YOUR GOAL: In the entries below, the lines from the one with "R159, R265) -/" through the one with "not performed. -/" are to be copied exactly; both ends count.
──────── RECORDS FOR THE TASK
/-- A pop or a peek of port n by thread j (R76 to R81). -/
def readPort (s : State) (l : Line) (j n : Nat) (pop : Bool) : Opnd :=
  let p := l.port n
  match s.cset (setOf l.ref) with
  | none => .trap { cls := 0x06 }
  | some c =>
    match descElem p.desc p.pos with
    | .ended =>
      .ok s ((l.updPort n fun p => { p with pos := popPos pop p.pos }).setEnd n (l.end_ n ||| maskBit j)) 0
    | .pad =>
      let p' := { p with pos := popPos pop p.pos }
      let r := s.afterRead c p'
      .ok r.1 (l.updPort n fun _ => r.2) 0
    | .at_ a =>
      let bytes := 2 ^ descEsize p.desc
      if s.readsHeld l then .wait s .acquire
      else if descSpace p.desc = 0 then
        match s.readGlobal l (descOobz p.desc) a bytes with
        | .val s v => .ok s (l.updPort n fun p => { p with pos := popPos pop p.pos }) (portExtend l.ty (descEsize p.desc) v)
        | .wait s w => .wait s w
        | .fault cls va => .trap { cls, addr := va, port := some n, elem := p.pos }
      else
        match s.spadElem c (descSpace p.desc) a with
        | none =>
          if descOobz p.desc then .ok s (l.updPort n fun p => { p with pos := popPos pop p.pos }) 0
          else .trap { cls := 0x06, addr := (a % (2 ^ 64 : Nat)).toNat, port := some n, elem := p.pos }
        | some (m, off) =>
          let id := match p.held with | some run => run.id | none => s.nextId
          if descTag p.desc = 1 ∧ s.unconfirmed l.ref then .wait s .confirm
          else
            match s.readSpad l j m off bytes (descTag p.desc) id with
            | .wait s w => .wait s w
            | .fault cls _ => .trap { cls, addr := (a % (2 ^ 64 : Nat)).toNat, port := some n, elem := p.pos }
            | .val s v =>
              let l := if descTag p.desc = 0 then l else l.useGrant m.ref (off / 16)
              if descTag p.desc = 1 then
                let s := { s.updSet m.ref (fun c => c.take (off / 16) id) with nextId := s.nextId + 1 }
                let r := s.afterRead c { p with pos := popPos pop p.pos, held := some { set := m.ref, gran := off / 16, id } }
                .ok r.1 (l.updPort n fun _ => r.2) (portExtend l.ty (descEsize p.desc) v)
              else .ok s (l.updPort n fun p => { p with pos := popPos pop p.pos }) (portExtend l.ty (descEsize p.desc) v)

/-- A source operand of thread j: `isB` for field b, `own` what field a delivered to this thread (R83, R84). -/
def readSrc (s : State) (l : Line) (j : Nat) (dbl : Bool) (own : DWord) : Src → Opnd
  | .x n => .ok s l (if dbl then l.xd j n else (l.x j n).setWidth 64)
  | .k n => .ok s l (if dbl then l.kd n else (l.kr n).setWidth 64)
  | .pop n => readPort s l j n true
  | .peek n => readPort s l j n false
  | .tap n =>
    .ok s l (if l.cv then l.carry.getD n 0 else if n.val = 3 then own else
      (if dbl then l.seeds.getD n 0 else ((l.seeds.getD n 0).setWidth 32).setWidth 64))
  | .rsv _ => .ok s l 0

/-- The tap carry after a thread that read `a` and produced `r` (R83, R86). -/
def Line.withCarry (l : Line) (a r : DWord) : Line :=
  { l with carry := #v[r, a, if l.cv then l.carry.getD 2 0 else r, if l.cv then l.carry.getD 3 0 else a], cv := true }

/-! ### Stores of a line to a bank (R150, R159, R265) -/

/-- Enters a request into its bank's queue, when the queue of 16 entries has room (R150). (DEDUCED, assumption 17.) -/
def enterBank (s : State) (l : Line) (c : CSet) (q : BankReq) : TRes :=
  if 16 ≤ s.bankLoad c.core (CSet.bankOf q.off) then .wait s (.bankRoom c.core (CSet.bankOf q.off))
  else .ok { s with bankQ := s.bankQ ++ [{ q with id := s.nextId }], nextId := s.nextId + 1 } l

/-! ### Global stores and atomics of a line (R194, R196, R265, R267) -/

/-- Whether an operation has writes that are not performed. -/
def OpState.isOpen : OpState → Bool
  | .written _ => false
  | _ => true

/-- Whether a line's set is being pre-empted: it stops between two runs, never inside one (R56). -/
def State.stopping (s : State) (r : LineRef) : Bool := decide ((s.cset (setOf r)).map CSet.phase = some .stopping)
────────────────
TASK RESPONSE:
/-! ### Stores of a line to a bank (R150, R159, R265) -/

/-- Enters a request into its bank's queue, when the queue of 16 entries has room (R150). (DEDUCED, assumption 17.) -/
def enterBank (s : State) (l : Line) (c : CSet) (q : BankReq) : TRes :=
  if 16 ≤ s.bankLoad c.core (CSet.bankOf q.off) then .wait s (.bankRoom c.core (CSet.bankOf q.off))
  else .ok { s with bankQ := s.bankQ ++ [{ q with id := s.nextId }], nextId := s.nextId + 1 } l

/-! ### Global stores and atomics of a line (R194, R196, R265, R267) -/

/-- Whether an operation has writes that are not performed. -/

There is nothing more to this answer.